Linear Discriminant Analysis (deprecated)
Identify a linear set of variables that best separates two or more classes
Category: Feature Selection Modules
This article describes how to use the Fisher Linear Discriminant Analysis module in Azure Machine Learning Studio, to create a set of scores that identifies the combination of features that best separate two or more classes.
You provide a set of possible feature columns as inputs, and the algorithm determines the optimal combination of the input columns that linearly separates each group of data while minimizing the distances within each group.
This module is provided solely for backward compatibility with experiments created using the pre-release version of Azure Machine Learning. We recommend that you modify your experiments to use Fisher Linear Discriminant Analysis instead.
More about linear discriminant analysis
Linear discriminant analysis is often used for dimensionality reduction, because it projects a set of features onto a smaller feature space while preserving the information that discriminates between classes. This not only reduces computational costs for a given classification task, but can help prevent overfitting.
Linear discriminant analysis is similar to analysis of variance (ANOVA) in that it works by comparing the means of the variables, and is based on these assumptions:
Predictors are independent
Values are normally distributed
Variances among groups are similar
Linear Discriminant Analysis is sometimes abbreviated to LDA, but this is easily confused with Latent Dirichlet Allocation. The techniques are completely different.
How to use Linear Discriminant Analysis
Add the Linear Discriminant Analysis module to your experiment in Studio, and connect the dataset you want to evaluate.
Select a set of numeric feature columns as inputs. The columns provided as inputs must meet these requirements:
- Your data must be complete (no missing values).
- It is also useful to have fewer predictors than there are samples.
- Because the values are expected to have a normal distribution, you should review the data for outliers.
Run the experiment.
The algorithm determines the optimal combination of the input columns that linearly separates each group of data while minimizing the distances within each group.
The module has two outputs:
Feature Extractors: A set of scores (eigenvectors), also called a discrimination matrix.
Transformed Features: A dataset containing the features that have been transformed using the eigenvectors.
To see examples of how feature selection is used in machine learning experiments, see the Azure AI Gallery:
Twitter Sentiment Analysis: Uses filter-Based Feature Selection to improve experiment results.
Fisher Linear Discriminant Analysis: Demonstrates how to use this module for dimensionality reduction.
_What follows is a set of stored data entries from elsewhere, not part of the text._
-- ==== Sys2Proof/Machine/Flags.lean ====
section
/-! DEFINITION. The status codes and their classes, and the presence map (R52, R53, R54, R96). -/

namespace Sys2Proof.Machine

/-- The four failures of a DECODE (R96). -/
inductive FailCode where
  | frameLengthOutOfRange
  | preambleNotFound
  | payloadTooShort
  | checksumMismatch
  deriving DecidableEq, Repr

/-- The `STATUS` code NONE (R52). -/
def statusNone : BitVec 3 := 0#3

/-- The `STATUS` code OK (R52). -/
def statusOk : BitVec 3 := 1#3

/-- The `STATUS` code of each failure (R52, R96). -/
def FailCode.status : FailCode → BitVec 3
  | .frameLengthOutOfRange => 2#3
  | .preambleNotFound => 3#3
  | .payloadTooShort => 4#3
  | .checksumMismatch => 5#3

/-- `STATUS` holds one of the codes 0 to 5; 6 and 7 are reserved (R52, R56). -/
def statusDefined (c : BitVec 3) : Bool :=
  decide (c.toNat ≤ 5)

/-- The classes of status codes (R53). -/
inductive StatusClass where
  | none
  | success
  | notThisProtocol
  | corrupt
  deriving DecidableEq, Repr

/-- The class of a status code; the reserved codes 6 and 7 have none (R53). -/
def statusClass (c : BitVec 3) : Option StatusClass :=
  match c.toNat with
  | 0 => some .none
  | 1 => some .success
  | 2 => some .notThisProtocol
  | 3 => some .notThisProtocol
  | 4 => some .notThisProtocol
  | 5 => some .corrupt
  | _ => Option.none

/-- The keys of the record, in their order (R54, R55). -/
inductive Key where
  | model
  | id
  | temperatureC
  | humidity
  | windGust
  | windSpeed
  | windDirDeg
  | rainMm
  | mic
  deriving DecidableEq, Repr

/-- The keys in the record's order (R55). -/
def Key.all : List Key :=
  [.model, .id, .temperatureC, .humidity, .windGust, .windSpeed, .windDirDeg, .rainMm, .mic]

/-- The bit of `PRESENT` that belongs to each key (R54). -/
def Key.presentBit : Key → Nat
  | .model => 0
  | .id => 1
  | .temperatureC => 2
  | .humidity => 3
  | .windGust => 4
  | .windSpeed => 5
  | .windDirDeg => 6
  | .rainMm => 7
  | .mic => 8

/-- `PRESENT` after a successful FULL decode (R54, R83). -/
def presentFull : BitVec 9 := 0x17D#9

/-- `PRESENT` after a successful RAIN_ONLY decode (R54, R83). -/
def presentRainOnly : BitVec 9 := 0x1F1#9

/-- The bits of `PRESENT` that are wired to a register: all but bit 1, which is hardwired to 0 (R20, R84). -/
def presentWired : BitVec 9 := 0x1FD#9

/-- The value `PRESENT` holds after `v` is written to it: bit 1 stays 0 (R20, R84). -/
def writePresent (v : BitVec 9) : BitVec 9 :=
  v &&& presentWired

/-- `PRESENT` holds one of the three values that can occur (R54, R56). -/
def presentDefined (v : BitVec 9) : Bool :=
  v == 0x000#9 || v == presentFull || v == presentRainOnly

end Sys2Proof.Machine
end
This section contains implementation details, tips, and answers to frequently asked questions.
This method works only on continuous variables, not categorical or ordinal variables.
Rows with missing values are ignored when computing the transformation matrix.
The algorithm will examine all numeric columns not designated as labels, to see if there is any correlation. If you want to exclude a numeric column, add a Select Columns in Dataset module before feature selection to create a view that contains only the columns you wish to analyze.
For more information about how the eigenvalues are calculated, see this paper (PDF download):
- Eigenvector-based Feature Extraction for Classification. Tymbal, Puuronen et al.
|Dataset||Data Table||Input dataset|
|Class labels column||any||ColumnSelection||None||Select the column that contains the categorical class labels|
|Feature extractors||Data Table||Eigen vectors of input dataset|
|Transformed features||Data Table||Fisher linear discriminant analysis features transformed to eigen vector space|
|Error 0001||Exception occurs if one or more specified columns of data set couldn't be found.|
|Error 0003||Exception occurs if one or more of inputs are null or empty.|
|Error 0017||Exception occurs if one or more specified columns have type unsupported by current module.|
For a list of errors specific to Studio modules, see Machine Learning Error codes
For a list of API exceptions, see Machine Learning REST API Error Codes.